- _WHAT THE TASK ASKS_
Output exactly the lines below, starting with the line that has "rw [Job.pass, Config.binScan, length_flatten_binPass]" and going on through the line that has "in microseconds. -/", both included, and no other lines.

- _RECORDS TO PROCESS_

________________

/-- 10_state.md R29, 20_memory.md R49 and R51: while a command is in flight, a step accepts no packet and changes no
configuration; it emits at most one effect, or ends the command with its one answer. That a flight is cut into such
moves is log entry 5. -/
def Obligations.BusyPortAcceptsNothing : Prop :=
  ∀ s t : State, s.busy = true → step s = .next t →
    t.pending = s.pending ∧ t.protocol = s.protocol ∧ t.pulse = s.pulse ∧ t.repeatCount = s.repeatCount ∧
      t.life = s.life ∧ t.draws = s.draws ∧
      (t.busy = true ∧ t.answers = s.answers ∧ (t.trace = s.trace ∧ t.out = s.out ∨ ∃ e, t.trace = s.trace ++ [e]) ∨
        t = s.after [] s.out .done)

/-- 60_exceptions.md R155: every command, on every state, ends with exactly one status, of the codes 0 to 3 and 7; an
address error comes from a scheme-A SWITCH only and an argument error (under this hardware's `Preserve`) from
SET_REPEAT_COUNT only. -/
def Obligations.EveryCommandEndsWithOneStatus : Prop :=
  (Status.code .ok = 0#3 ∧ Status.code .invalidConfiguration = 1#3 ∧ Status.code .invalidAddress = 2#3 ∧
    Status.code .invalidArgument = 3#3 ∧ ∀ why, Status.code (.refused why) = 7#3) ∧
  ∀ (i : Instr) (s : State), ∃ (t : State) (a : Answer), exec i s = .next t ∧ t.answers = s.answers ++ [a] ∧
    t.busy = false ∧ t.flight = none ∧ t.pending = s.pending ∧ a.status ≠ .invalidConfiguration ∧
    (a.status = .invalidAddress → ∃ ga galen dev, i = .switchOnA ga galen dev ∨ i = .switchOffA ga galen dev) ∧
    (a.status = .invalidArgument → ∃ val, i = .setRepeatCount val)

/-- 60_exceptions.md R165 (which the spec derives from R164): a command that does not end in `OK` has changed nothing and emitted nothing. -/
def Obligations.ErrorsArePrecise : Prop :=
  ∀ (i : Instr) (s t : State) (a : Answer), exec i s = .next t → t.answers = s.answers ++ [a] → a.status ≠ .ok →
    t = s.after [] s.out a

/-- 60_exceptions.md R156: only construction raises `INVALID_CONFIGURATION`, exactly when the line is absent or not in
output mode, and before anything is emitted. -/
def Obligations.OnlyConstructionIsAnInvalidConfiguration : Prop :=
  (∀ (line : LineFacts) (s : State),
    ((construct line s).1 = .invalidConfiguration ↔ line.present = false ∨ line.outputMode = false) ∧
      (construct line s).2.trace = s.trace) ∧
  ∀ (s t : State), step s = .next t → ∀ a ∈ t.answers, a.status = .invalidConfiguration → a ∈ s.answers

/-- 30_encoding.md R69: the results. `RESULT` is 0 but for a GET that is answered `OK`, `RCW` empty but for a builder
that is answered `OK`, and a failure carries neither. -/
def Obligations.ResponsesCarryOnlyTheirResults : Prop :=
  ∀ (i : Instr) (s : State), ∃ (t : State) (a : Answer), exec i s = .next t ∧ t.answers = s.answers ++ [a] ∧
    (a.status ≠ .ok → a.result = 0#32 ∧ a.rcw = []) ∧
    (a.status = .ok →
      (i = .getProtocol → a.result = if s.protocol = .p1 then 0#32 else 1#32) ∧
      (i = .getPulseLength → a.result = s.pulse) ∧
      (i = .getRepeatCount → a.result = s.repeatCount) ∧
      (i ≠ .getProtocol → i ≠ .getPulseLength → i ≠ .getRepeatCount → a.result = 0#32) ∧
      ((∃ ga ch st, i = .buildTypeA ga ch st) ∨ (∃ ad ch st, i = .buildTypeB ad ch st) ∨
          (∃ v n, i = .decToBin v n) → a.rcw.getLast? = some .term) ∧
      ((∀ ga ch st, i ≠ .buildTypeA ga ch st) → (∀ ad ch st, i ≠ .buildTypeB ad ch st) →
        (∀ v n, i ≠ .decToBin v n) → a.rcw = []))

/-! ### The invariant -/

/-- The reset state keeps the invariant of Safety.lean. -/
def Obligations.InvariantHoldsAtReset : Prop := Inv State.reset

/-- Every step keeps the invariant of Safety.lean: the repeat count is never negative, a command in flight holds the
configuration it was started with and was admitted by the delay check, every delay requested is a `u32`, the line is
released at most once and nothing reaches it after that, OUT is the level last written, and no failure carries a
result. -/
def Obligations.EveryStepKeepsTheInvariant : Prop :=
  ∀ s t : State, Inv s → step s = .next t → Inv t

/-- From a state that keeps the invariant every step gives a next state: none faults or stops. It says no more than that
the model has a next state, and rests on the model's choices: a wait of the idle port is a step (log entry 6), and a
refused packet or command is answered and the run goes on (log entry 4). It is no claim that an idle block makes
progress. -/
def Obligations.NoStepStopsUnderTheInvariant : Prop :=
  ∀ s : State, Inv s → ∃ t : State, step s = .next t

/-! ### Configuration and accessors -/

/-- 43_transmitter.md R115, R116: SET_PROTOCOL re-baselines the pulse length exactly when it is not positive. -/
def Obligations.SetProtocolRebaselinesANonPositivePulse : Prop :=
  decode ⟨0x01#8, 0#32, 0#32, []⟩ = .ok (.setProtocol .p1) ∧
  decode ⟨0x01#8, 1#32, 0#32, []⟩ = .ok (.setProtocol .p2) ∧
  ∀ pr : Protocol, NeedsConstruction (.setProtocol pr) ∧
    ∀ s : State, s.life ≠ .unconfigured →
      exec (.setProtocol pr) s = .next { s.after [] s.out .done with
        protocol := pr
        pulse := if s.pulse.toInt ≤ 0 then (if pr = .p1 then 350#32 else 650#32) else s.pulse }
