/-- `n` passes whose symbols do not emit the sync's low delay hold it `n` times. -/
theorem count_sync_passesOf {pr : Protocol} {p : Nat} (hp : 0 < p) {f : Symbol → List Effect}
    (hf : ∀ x, Effect.delay (p * syncLow pr) ∉ f x) (n : Nat) (cw : Codeword) :
    (passesOf n (cw.flatMap f) pr p).count (.delay (p * syncLow pr)) = n := by
  have hpass : (cw.flatMap f).count (.delay (p * syncLow pr)) = 0 :=
    List.count_eq_zero.mpr fun h => by
      obtain ⟨x, -, hx⟩ := List.mem_flatMap.mp h
      exact hf x hx
  rw [passesOf, List.count_flatten, List.map_replicate, List.count_append, hpass, count_sync_syncSegment pr hp]
  simp

/-- A codeword transmission past its checks is SEND_BIN, or SEND_TRI_STATE on some codeword (43_transmitter.md R125,
R128). -/
theorem exec_transmission_cases {i : Instr}
    (hi : (∃ cw, i = .sendTriState cw) ∨ (∃ cw, i = .sendBin cw) ∨
      (∃ ga galen dev, galen.toNat ≤ 5 ∧ dev.toNat ≠ 0 ∧
        (i = .switchOnA ga galen dev ∨ i = .switchOffA ga galen dev)) ∨
      (∃ ad ch, i = .switchOnB ad ch ∨ i = .switchOffB ad ch)) (s : State) :
    ∃ cw, exec i s = exec (.sendTriState cw) s ∨ exec i s = exec (.sendBin cw) s := by
  obtain ⟨cw, rfl⟩ | ⟨cw, rfl⟩ | ⟨ga, galen, dev, hlen, hdev, hi⟩ | ⟨ad, ch, hi⟩ := hi
  · exact ⟨cw, .inl rfl⟩
  · exact ⟨cw, .inr rfl⟩
  · obtain ⟨on, rfl⟩ := exists_switchA hi
    obtain ⟨cw, hcw⟩ := exists_buildTypeA ga dev on
    exact ⟨cw, .inl (exec_switchA_eq hlen hdev hcw s)⟩
  · obtain ⟨on, rfl⟩ := exists_switchB hi
    obtain ⟨cw, hcw⟩ := exists_buildTypeB ad ch on
    exact ⟨cw, .inl (exec_switchB_eq hcw s)⟩

/-- Settles O46: the sync ends each pass, and no symbol emits its low delay. -/
theorem everyPassEndsInOneSync : Obligations.EveryPassEndsInOneSync := by
  intro i s n p hi hactive hn hsync
  obtain ⟨cw, h | h⟩ := exec_transmission_cases hi s
  · rw [h, exec_sendTriState_emits hactive hn cw hsync]
    refine ⟨_, rfl, fun hp => count_sync_passesOf hp (sync_not_mem_triSegments _ hp) _ _, ?_⟩
    rintro rfl; rfl
  · rw [h, exec_sendBin_emits hactive hn cw hsync]
    refine ⟨_, rfl, fun hp => count_sync_passesOf hp (sync_not_mem_bitSegments _ hp) _ _, ?_⟩
    rintro rfl; rfl

/-! ### Sizes -/

theorem Job.length_plan (pr : Protocol) (n : Nat) (j : Job) :
    (j.plan pr n).length = n * (j.pass pr).flatten.length := by
  simp [Job.plan]

theorem length_waveBin (pr : Protocol) (x : Symbol) : (waveBin pr x).length = if isBit x then 1 else 0 := by
  cases x <;> rfl

theorem length_waveTri (x : Symbol) : (waveTri x).length = if x = .term then 0 else 2 := by
  cases x <;> rfl

/-- A pass of SEND_TRI_STATE is two `T` calls for each symbol before the first `TERM` and one for the sync
(41_waveform.md R94; 43_transmitter.md R129). -/
theorem length_flatten_triPass (pr : Protocol) (cw : Codeword) :
    (triPass pr cw).flatten.length = 2 * (cw.takeWhile fun x => x != .term).length + 1 := by
  have hsymbols : ((beforeTerm cw).map waveTri).flatten.length = 2 * (beforeTerm cw).length := by
    induction cw with
    | nil => rfl
    | cons x cw ih =>
      rw [beforeTerm]
      split
      · rfl
      · rw [List.map_cons, List.flatten_cons, List.length_append, length_waveTri, if_neg ‹_›, ih, List.length_cons]
        omega
  rw [triPass, List.flatten_append, List.length_append, hsymbols, beforeTerm_eq]
  rfl

/-- A pass of SEND_BIN is one `T` call for each zero or one and one for the sync (41_waveform.md R94; 43_transmitter.md
R131). -/
theorem length_flatten_binPass (pr : Protocol) (cw : Codeword) :
    (binPass .wholeWord pr cw).flatten.length = cw.countP isBit + 1 := by
  have hbits : (cw.map (waveBin pr)).flatten.length = cw.countP isBit := by
    induction cw with
    | nil => rfl
    | cons x cw ih =>
      rw [List.map_cons, List.flatten_cons, List.length_append, length_waveBin, ih, List.countP_cons, Nat.add_comm]
  rw [binPass, List.flatten_append, List.length_append, scanned, hbits]
  rfl

/-- A codeword job makes two line writes and two delays for each `T` call of its passes (41_waveform.md R82). -/
theorem perform_passes_sizes {s : State} {j : Job} {n p : Nat} (hj : j.isPasses s.protocol)
    (h : n = 0 ∨ s.pulse.toInt = p ∧ ¬ s.delayBad (syncLow s.protocol)) :
    ∃ tr level, perform j n s = .next (s.after tr level .done) ∧
      lineWrites tr = n * (2 * (j.pass s.protocol).flatten.length) ∧ delayRequests tr = lineWrites tr := by
  refine ⟨_, _, perform_passes hj h, ?_, ?_⟩
  · rw [lineWrites_waveEffects, Job.length_plan, Nat.mul_left_comm]
  · rw [lineWrites_waveEffects, delayRequests_waveEffects]

section

variable {s : State} {n p : Nat} (hactive : s.life = .active) (hn : s.repeatCount.toInt = n)
  (h : n = 0 ∨ s.pulse.toInt = p ∧ ¬ s.delayBad (syncLow s.protocol))

include hactive hn h

theorem exec_sendTriState_sizes (cw : Codeword) :
    ∃ tr level, exec (.sendTriState cw) s = .next (s.after tr level .done) ∧
      lineWrites tr = n * (4 * (cw.takeWhile fun x => x != .term).length + 2) ∧ delayRequests tr = lineWrites tr := by
  obtain ⟨tr, level, hexec, hwrites, hdelays⟩ := perform_passes_sizes (triState_isPasses _ cw) h
  rw [exec_sendTriState cw hactive, State.passes_eq hn]
  refine ⟨tr, level, hexec, hwrites.trans (congrArg (n * ·) ?_), hdelays⟩
  rw [Job.pass, length_flatten_triPass]
  omega

theorem exec_sendBin_sizes (cw : Codeword) :
    ∃ tr level, exec (.sendBin cw) s = .next (s.after tr level .done) ∧
      lineWrites tr = n * (2 * cw.countP isBit + 2) ∧ delayRequests tr = lineWrites tr := by
  obtain ⟨tr, level, hexec, hwrites, hdelays⟩ := perform_passes_sizes (binary_isPasses _ cw) h
  rw [exec_sendBin cw hactive, State.passes_eq hn]
  refine ⟨tr, level, hexec, hwrites.trans (congrArg (n * ·) ?_), hdelays⟩
  rw [Job.pass, Config.binScan, length_flatten_binPass]
  omega

/-- The twelve symbols of a codeword in range (42_codeword_builder.md R100). -/
theorem exec_sendTriState_sizes_twelve {symbols : Codeword} (hlen : symbols.length = 12)
    (hsymbols : ∀ x ∈ symbols, x = .zero ∨ x = .floating) :
    ∃ tr level, exec (.sendTriState (symbols ++ [.term])) s = .next (s.after tr level .done) ∧
      lineWrites tr = 50 * n ∧ delayRequests tr = lineWrites tr := by
  have hsizes := exec_sendTriState_sizes hactive hn h (symbols ++ [.term])
  rwa [takeWhile_append_term hsymbols, hlen, Nat.mul_comm] at hsizes

end

/-- The delay check of a pass, for some pulse length in microseconds. -/
theorem exists_pulse_of_sync_inRange {s : State} {n : Nat}
    (h : n = 0 ∨ ¬ s.delayBad 1 ∧ ¬ s.delayBad (syncLow s.protocol)) :
    ∃ p : Nat, n = 0 ∨ s.pulse.toInt = p ∧ ¬ s.delayBad (syncLow s.protocol) := by
  obtain hn | ⟨hunit, hsync⟩ := h
  · exact ⟨0, .inl hn⟩
  · obtain ⟨p, hp⟩ := State.exists_pulse hunit
    exact ⟨p, .inr ⟨hp, hsync⟩⟩

/-- Settles O47, from the `T` calls of a pass; a SWITCH in range transmits twelve symbols. -/
theorem traceSizes : Obligations.TraceSizes := by
  intro s n hactive hn hrange
  obtain ⟨p, hsync⟩ := exists_pulse_of_sync_inRange hrange
  refine ⟨exec_sendTriState_sizes hactive hn hsync, exec_sendBin_sizes hactive hn hsync,
    fun ga galen dev i hlen hmin hmax hi => ?_, fun ad ch i hadMin hadMax hmin hmax hi => ?_⟩
  · obtain ⟨on, rfl⟩ := exists_switchA hi
    rw [exec_switchA_inRange hlen ga on s ⟨hmin, hmax⟩]
    exact exec_sendTriState_sizes_twelve hactive hn hsync (symbolsA_length ga dev on) symbolsA_zero_or_floating
  · obtain ⟨on, rfl⟩ := exists_switchB hi
    rw [exec_switchB_inRange ⟨hadMin, hadMax⟩ ⟨hmin, hmax⟩ on s]
    exact exec_sendTriState_sizes_twelve hactive hn hsync (symbolsB_length ad ch on) symbolsB_zero_or_floating
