-- ==== Sys2Proof/Tests/Slice0.lean ====
section
/-! SUPPORT. Tests of the model, expected results from spec/95_test_vectors.md and the rules cited, and
for every statement with hypotheses a concrete state and operands that meet them. -/

namespace Sys2Proof.Tests
open Sys2Proof.Machine

/-! ### Small configurations and states -/

def cfgIO : Config := { Config.default with variant := .indexOnly }
def cfgShift (k : Byte) : Config := { Config.default with adapter := .additiveShift, key := k }
def cfgIOShift (k : Byte) : Config := { cfgIO with adapter := .additiveShift, key := k }

/-- A receiver in the middle of a frame. -/
def midFrame (c : Config) (acc : List Byte) (l : Byte) : State :=
  (State.fresh c).setRx { state := .accumulating, acc := acc, expectedLength := l }

def withMsg (c : Config) (i : Index) (t : Option Byte) (p : List Byte) : State :=
  { State.fresh c with msgPort := { index := i, type := t, payload := p } }

def withBlock (c : Config) (f : List Byte) : State := { State.fresh c with blockPort := f }

def hello : List Byte := [0x48, 0x65, 0x6C, 0x6C, 0x6F]

/-! ### Well-formedness: one ill-formed term for each check -/

theorem test_config_without_none_refused :
    Config.wf { Config.default with knownTypes := [0x01, 0x02] } = false := by decide

theorem test_config_without_command_refused :
    Config.wf { Config.default with knownTypes := [0x00, 0x02] } = false := by decide

theorem test_config_with_undefined_refused :
    Config.wf { Config.default with knownTypes := [0x00, 0x01, 0xFF] } = false := by decide

/-- V-SER 9. -/
theorem test_message_type_absent_refused :
    Message.wf Config.default { index := 1, type := none, payload := [] } = false := by decide

/-- V-SER 10. -/
theorem test_message_type_not_a_code_refused :
    Message.wf Config.default { index := 1, type := some 0x07, payload := [] } = false := by decide

/-- V-SER 11. -/
theorem test_message_type_present_refused :
    Message.wf cfgIO { index := 1, type := some 0x01, payload := [] } = false := by decide

/-- V-SER 5: one byte over MAX_PAYLOAD. -/
theorem test_message_too_long_refused :
    Message.wf Config.default { index := 0, type := some 0x01, payload := List.replicate 251 0 } = false := by
  decide +kernel

/-- V-SER 4 and V-SER 7: exactly MAX_PAYLOAD. -/
theorem test_message_longest_accepted :
    Message.wf Config.default { index := 0, type := some 0x01, payload := List.replicate 250 7 } = true ∧
    Message.wf cfgIO { index := 0, type := none, payload := List.replicate 251 0 } = true := by
  decide +kernel

/-- V-DES 11. -/
theorem test_block_too_long_refused : blockOk (List.replicate 257 0) = false := by decide +kernel

/-- An operation has no ill-formed term: what R74 forbids has no constructor and no decoding. -/
theorem test_reserved_words_refused :
    decode 0x0201 = .error (.reservedImmediate 0x0201) ∧ decode 0x0301 = .error (.reservedImmediate 0x0301) ∧
    decode 0x0480 = .error (.reservedImmediate 0x0480) ∧ decode 0x0500 = .error (.reservedOpcode 0x0500) ∧
    decode 0xFF00 = .error (.reservedOpcode 0xFF00) ∧ decode 0x0001 = .error (.reservedOpcode 0x0001) :=
  ⟨rfl, rfl, rfl, rfl, rfl, rfl⟩

/-- R24: a receiver that holds bytes while idle, one that has lost its length byte, and one past its
count are no reachable receivers. -/
theorem test_receiver_wf :
    Receiver.wf { state := .awaitingLength, acc := [0x05], expectedLength := 0 } = false ∧
    Receiver.wf { state := .accumulating, acc := [0x06], expectedLength := 5 } = false ∧
    Receiver.wf { state := .accumulating, acc := [0x01, 0x02], expectedLength := 1 } = false ∧
    Receiver.wf { state := .accumulating, acc := [0x00], expectedLength := 0 } = true := by decide

/-! ### Decoding: one word for each operation, written out from R72, opcode in bits 15..8, imm8 in 7..0 -/

theorem test_decode_feed : decode 0b00000001_00001010 = .ok (.feed 0x0A) := rfl
theorem test_decode_reset : decode 0b00000010_00000000 = .ok .reset := rfl
theorem test_decode_encode : decode 0b00000011_00000000 = .ok .encode := rfl
theorem test_decode_decode : decode 0b00000100_00000000 = .ok .decode := rfl
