-- ==== Sys2Proof/Config.lean ====
section
/-!
DEFINITION. What is fixed for the engine (spec/00_scope.md rule R8) and the values the spec leaves open
(spec/93_implementation_defined.md U1, U4). The free values are opaque: no proof can learn what they are.
-/

namespace Sys2Proof.Config

/-- R8, R80: the ASCII code of `'0'` (general knowledge, spec/93_implementation_defined.md I1). -/
def digitZero : Byte := 0x30#8

/-- R8, R80: the ASCII code of `'1'` (general knowledge, spec/93_implementation_defined.md I1). -/
def digitOne : Byte := 0x31#8

/-- FREE VALUE (log entry 3). R86: after a flush "`buf[7]` may hold `v` or its earlier value"; `true` means it holds `v`. -/
opaque slot7Written : Nat → Bool

/-- FREE VALUE (log entry 4). R43, U4: `out_byte` in a step with `out_valid = 0` is not meaningful. -/
opaque idleOutByte : Nat → Byte

/-- FREE VALUE (log entry 5). R42 does not say what `cmd_ready` is in a step in which no command is presented. -/
opaque idleReady : Nat → Bool

end Sys2Proof.Config
end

________________

- _WRITTEN ANSWER_
  rw [Job.pass, Config.binScan, length_flatten_binPass]
  omega

/-- The twelve symbols of a codeword in range (42_codeword_builder.md R100). -/
theorem exec_sendTriState_sizes_twelve {symbols : Codeword} (hlen : symbols.length = 12)
    (hsymbols : ∀ x ∈ symbols, x = .zero ∨ x = .floating) :
    ∃ tr level, exec (.sendTriState (symbols ++ [.term])) s = .next (s.after tr level .done) ∧
      lineWrites tr = 50 * n ∧ delayRequests tr = lineWrites tr := by
  have hsizes := exec_sendTriState_sizes hactive hn h (symbols ++ [.term])
  rwa [takeWhile_append_term hsymbols, hlen, Nat.mul_comm] at hsizes

end

/-- The delay check of a pass, for some pulse length in microseconds. -/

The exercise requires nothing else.